EXERCISE REQUIREMENTS:
The response must contain every line from the records below that has "SameBut".

THE RECORDS:

theorem nvmWrite_refused (hr : Runs s id 0x58 d) (hf : d.failed = false) (hd : d.data = some b) (h : WriteRefused s d) :
    Yields (.nvmWrite id) s fun t => Completed id d stBUSY (toLe 4 0) s t ∧ SameBut [.rings] s t :=
  ⟨_, (runRead_runs hr hf hd).trans (congrArg _ (if_pos h)), hr.completed, complete_frame (by decide) .refl⟩

/-- The records of an `NVM_WRITE` that is not refused join the queue; a block of the firmware partition begins the transfer first. -/
theorem nvmWrite_queues (hr : Runs s id 0x58 d) (hf : d.failed = false) (hd : d.data = some b) (h : ¬ WriteRefused s d) :
    exec (.nvmWrite id) s = .next (queueRecs (writeRecs id ((partPages (le d.bytes 16 1)).1 + le d.bytes 20 4 / 512) b)
      (updDesc id (fun d => { d with taken := true }) (if le d.bytes 16 1 = 1 then beginWriting 1 s else s))) :=
  (runRead_runs hr hf hd).trans (congrArg _ (if_neg h))

theorem nvmWrite_continues (hr : Runs s id 0x58 d) (hf : d.failed = false) (hd : d.data = some b) (hi : s.power.inhibit = false)
    (h : le d.bytes 16 1 ≠ 1 ∨ s.nvm.fwState = 1 ∧ s.nvm.source = 1) :
    Yields (.nvmWrite id) s fun t =>
      t.nvm = { s.nvm with queue := s.nvm.queue ++ writeRecs id ((partPages (le d.bytes 16 1)).1 + le d.bytes 20 4 / 512) b }
      ∧ descOf t id = some { d with taken := true } ∧ SameBut [.rings, .nvm] s t := by
  have hn : ¬ WriteRefused s d := by
    rintro (h' | ⟨hp, -, hsrc⟩)
    · simp [hi] at h'
    · exact h.elim (fun h => h hp) fun h => hsrc h.2
  have hb : (if le d.bytes 16 1 = 1 then beginWriting 1 s else s) = s := by
    split
    · next hp => exact beginWriting_begun (h.resolve_left fun h => h hp).1
    · rfl
  refine ⟨_, nvmWrite_queues hr hf hd hn, ?_⟩
  rw [hb, queueRecs_open (by simpa using hi)]
  exact ⟨rfl, descOf_taken hr.desc, onNvm_frame (fun _ => rfl) (fun _ => rfl) (by decide) (updDesc_frame (by decide) .refl)⟩

theorem nvmWrite_begins (hr : Runs s id 0x58 d) (hf : d.failed = false) (hd : d.data = some b) (hi : s.power.inhibit = false)
    (hp : le d.bytes 16 1 = 1) (hw : s.nvm.fwState ≠ 1) :
    Yields (.nvmWrite id) s fun t => t.nvm.queue = s.nvm.queue ++ writeRecs id (128 + le d.bytes 20 4 / 512) b ∧ t.nvm.fwState = 1
        ∧ t.nvm.source = 1 ∧ t.nvm.scheduled = false ∧ (tevOf t 11).mode = 0 ∧ descOf t id = some { d with taken := true }
        ∧ (∀ k, k ≠ 11 → tevOf t k = tevOf s k) ∧ SameBut [.rings, .time, .nvm] s t := by
  have hn : ¬ WriteRefused s d := by simp [WriteRefused, hi, hw]
  have hbf : SameBut [.time, .nvm] s (beginWriting 1 s) := beginWriting_frame (by decide) .refl
  obtain ⟨hst, hsrc, hsch, hq, h11, hk⟩ := beginWriting_begins (src := 1) hw
  refine ⟨_, nvmWrite_queues hr hf hd hn, ?_⟩
  rw [if_pos hp, queueRecs_open (by rw [updDesc_power, hbf.power_eq, hi]), hp]
  refine ⟨congrArg (· ++ _) hq, hst, hsrc, hsch, h11, descOf_taken (by rw [hbf.descOf_eq, hr.desc]), hk, ?_⟩
  exact onNvm_frame (fun _ => rfl) (fun _ => rfl) (by decide) (updDesc_frame (by decide) (hbf.mono (by decide)))

end Write

/-! ### NVM_RECORD_COMPLETE -/

section Records
variable {s : State} {v : VholdSeen} {r : Rec} {q : List Rec}

theorem recordDone_ready (hq : s.nvm.queue = r :: q) (hr : recordReady r s = true) :
    recordDone s = recordEffect r (onNvm (fun n => { n with queue := q, seq := n.seq + 1 }) s) := by
  simp [recordDone, hq, hr]

/-- A record whose sums are not formed waits (R46). -/
theorem recordComplete_waits (hq : s.nvm.queue = r :: q) (hr : recordReady r s = false) :
    exec (.nvmRecordComplete v) s = .next s := by
  simp [exec, execNvmRecordComplete, hq, hr]

/-- Outside a save, with no reset that waits, the marker's effect is all (R531). -/
theorem recordComplete_ends (hq : s.nvm.queue = r :: q) (hr : recordReady r s = true) (hs : s.power.saving = false)
    (hp : (recordDone s).power = s.power) (hl : s.power.rstPend = []) :
    exec (.nvmRecordComplete v) s = .next (recordDone s) := by
  simp [exec, execNvmRecordComplete, hq, hr, hp, hs, hl]

/-- The resets that wait for the record follow it as one (R54 R57). -/
theorem recordComplete_resets {c : Cause} {l : List Cause} (hq : s.nvm.queue = r :: q) (hr : recordReady r s = true)
    (hs : s.power.saving = false) (hp : (recordDone s).power = s.power) (hl : s.power.rstPend = c :: l) :
    exec (.nvmRecordComplete v) s = .next (chipReset c { recordDone s with power := { s.power with rstPend := l } }) := by
  simp [exec, execNvmRecordComplete, hq, hr, hp, hs, hl]

/-- At the end of a save `VHOLD` is read (R68). -/
theorem recordComplete_saves (hq : s.nvm.queue = r :: q) (hr : recordReady r s = true) (hs : s.power.saving = true)
    (ha : (recordDone s).power.awaitVin = true) :
    exec (.nvmRecordComplete v) s = .next (vholdLevel v.above
      { recordDone s with power := { (recordDone s).power with vholdEnd := min 16383 v.mv.toNat } }) := by
  simp [exec, execNvmRecordComplete, hq, hr, hs, ha]

/-- The marker of a record of an `NVM_WRITE` outside the firmware partition commits its page; the last completes the descriptor
(R531 R536). -/
theorem recordEffect_write {id n : Nat} {last : Bool} (hw : r.why = .write id last n) (hp : r.page < 128 ∨ 6272 ≤ r.page) :
    recordEffect r s = if last then complete id stOK (toLe 4 n) (commitPage r.page r.bytes s) else commitPage r.page r.bytes s := by
  have hfw : (decide (128 ≤ r.page) && decide (r.page < 6272)) = false := by simp; omega
  simp [recordEffect, hw, Bool.and_assoc, hfw]

/-- The record of an `NVM_WRITE` ends under the next sequence number (R531). -/
theorem recordDone_write {id n : Nat} {last : Bool} (hq : s.nvm.queue = r :: q) (hw : r.why = .write id last n)
    (hp : r.page < 128 ∨ 6272 ≤ r.page) :
    (recordDone s).nvm.queue = q ∧ (recordDone s).nvm.seq = s.nvm.seq + 1
      ∧ (recordDone s).nvm.pages = Tab.put s.nvm.pages r.page { bytes := fit 512 r.bytes, seq := s.nvm.seq + 1 }
      ∧ (last = true → ∀ d, descOf s id = some d → Completed id d stOK (toLe 4 n) s (recordDone s))
      ∧ (last = false → (recordDone s).rings = s.rings) ∧ SameBut [.rings, .pages, .nvm] s (recordDone s) := by
  have hr : recordReady r s = true := by simp [recordReady, hw]
  rw [recordDone_ready hq hr, recordEffect_write hw hp]
  have hc : SameBut [.rings, .pages, .nvm] s (commitPage r.page r.bytes (onNvm (fun n => { n with queue := q, seq := n.seq + 1 }) s)) :=
    commitPage_frame (by decide) (onNvm_frame_pages (by decide) .refl)
  cases last
  · exact ⟨rfl, rfl, rfl, nofun, fun _ => rfl, hc⟩
  · refine ⟨?_, ?_, ?_, fun _ d hd => complete_completed hd rfl rfl, nofun, complete_frame (by decide) hc⟩
    iterate 3 · rw [if_pos rfl, complete_nvm]; rfl

theorem recordComplete_write {id n : Nat} {last : Bool} (hq : s.nvm.queue = r :: q) (hw : r.why = .write id last n)
    (hp : r.page < 128 ∨ 6272 ≤ r.page) (hl : s.power.rstPend = []) (hs : s.power.saving = false) :
    Yields (.nvmRecordComplete v) s fun t => t.nvm.queue = q ∧ t.nvm.seq = s.nvm.seq + 1
      ∧ t.nvm.pages = Tab.put s.nvm.pages r.page { bytes := fit 512 r.bytes, seq := s.nvm.seq + 1 }
      ∧ (last = true → ∀ d, descOf s id = some d → Completed id d stOK (toLe 4 n) s t) ∧ (last = false → t.rings = s.rings)
      ∧ SameBut [.rings, .pages, .nvm] s t := by
  have h := recordDone_write hq hw hp
  have hf := h.2.2.2.2.2
  exact ⟨_, recordComplete_ends hq (by simp [recordReady, hw]) hs hf.power_eq hl, h⟩

theorem recordComplete_write_resets {id n : Nat} {last : Bool} {c : Cause} {l : List Cause} (hq : s.nvm.queue = r :: q)
    (hw : r.why = .write id last n) (hp : r.page < 128 ∨ 6272 ≤ r.page) (hl : s.power.rstPend = c :: l) (hs : s.power.saving = false) :
    Yields (.nvmRecordComplete v) s fun t => t.power.rstPend = [] ∧ t.power.held = holds s.power
      ∧ t.power.causes = causeBits (c :: l) s.power.causes
      ∧ t.rings = {} ∧ t.nvm.running = false ∧ t.nvm.seq = s.nvm.seq + 1
      ∧ t.nvm.pages = Tab.put s.nvm.pages r.page { bytes := fit 512 r.bytes, seq := s.nvm.seq + 1 } ∧ t.outputs = s.outputs := by
  obtain ⟨-, hseq, hpages, -, -, hf⟩ := recordDone_write hq hw hp
  exact ⟨_, recordComplete_resets hq (by simp [recordReady, hw]) hs hf.power_eq hl, rfl, rfl, rfl, rfl, rfl, hseq, hpages, hf.outputs_eq⟩

/-! ### The end of a save -/

/-- The NVM is kept but for the copies of the fault log, of which a full journal drops the oldest (R530 R534). -/
def ButLogs (s t : State) : Prop := { t.nvm with logCopies := [] } = { s.nvm with logCopies := [] }

theorem ButLogs.trans {t u : State} (h : ButLogs s t) (k : ButLogs t u) : ButLogs s u := Eq.trans k h

theorem trimCopies_butLogs : ButLogs s (trimCopies s) := by
  simp only [ButLogs, trimCopies]

theorem copyLog_butLogs {n : Nat} : ButLogs s (copyLog n s) := by
  unfold copyLog
  extract_lets k f es n u w
  have hw : ButLogs s w := ButLogs.trans (by simp only [ButLogs, u, n]) (trimCopies_butLogs (s := u))
  split
  · rwa [ButLogs, condOff_nvm]
  · exact hw

theorem copyLog_power {n : Nat} : (copyLog n s).power = s.power :=
  SameBut.power_eq (l := [.faults, .nvm]) (copyLog_frame (by decide) .refl)

/-- After a save Lichen holds the chip and waits for `VIN` (R48 R49 R68). -/
theorem endSave_power : (endSave s).power.saving = false ∧ (endSave s).power.awaitVin = true ∧ (endSave s).power.held = true
    ∧ (endSave s).power.saveComplete = true ∧ (endSave s).power.saveRecords = s.power.saveRecords := by
  refine ⟨rfl, rfl, ?_, rfl, rfl⟩
  show holds _ = true
  simp [holds]

theorem endSave_nvm : (endSave s).nvm.queue = s.nvm.queue.filter (fun q => q.why == .shutdown) ∧ (endSave s).nvm.seq = s.nvm.seq :=
  ⟨rfl, rfl⟩

/-- The marker of a save's last record ends the save, unless the thermal latch has tripped (R48 R50). -/
theorem recordEffect_saveLog {k : Nat} (hw : r.why = .saveLog k true) (hl : s.power.thermLatch = false) :
    recordEffect r s = endSave { copyLog logPerRec s with power := { s.power with saveRecords := min 31 (s.power.saveRecords + 1) } } := by
  simp [recordEffect, hw, copyLog_power, hl]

ANSWER FOR THE TASK:
    Yields (.nvmWrite id) s fun t => Completed id d stBUSY (toLe 4 0) s t ∧ SameBut [.rings] s t :=
      ∧ descOf t id = some { d with taken := true } ∧ SameBut [.rings, .nvm] s t := by
        ∧ (∀ k, k ≠ 11 → tevOf t k = tevOf s k) ∧ SameBut [.rings, .time, .nvm] s t := by
  have hbf : SameBut [.time, .nvm] s (beginWriting 1 s) := beginWriting_frame (by decide) .refl
      ∧ (last = false → (recordDone s).rings = s.rings) ∧ SameBut [.rings, .pages, .nvm] s (recordDone s) := by
  have hc : SameBut [.rings, .pages, .nvm] s (commitPage r.page r.bytes (onNvm (fun n => { n with queue := q, seq := n.seq + 1 }) s)) :=
      ∧ SameBut [.rings, .pages, .nvm] s t := by
  SameBut.power_eq (l := [.faults, .nvm]) (copyLog_frame (by decide) .refl)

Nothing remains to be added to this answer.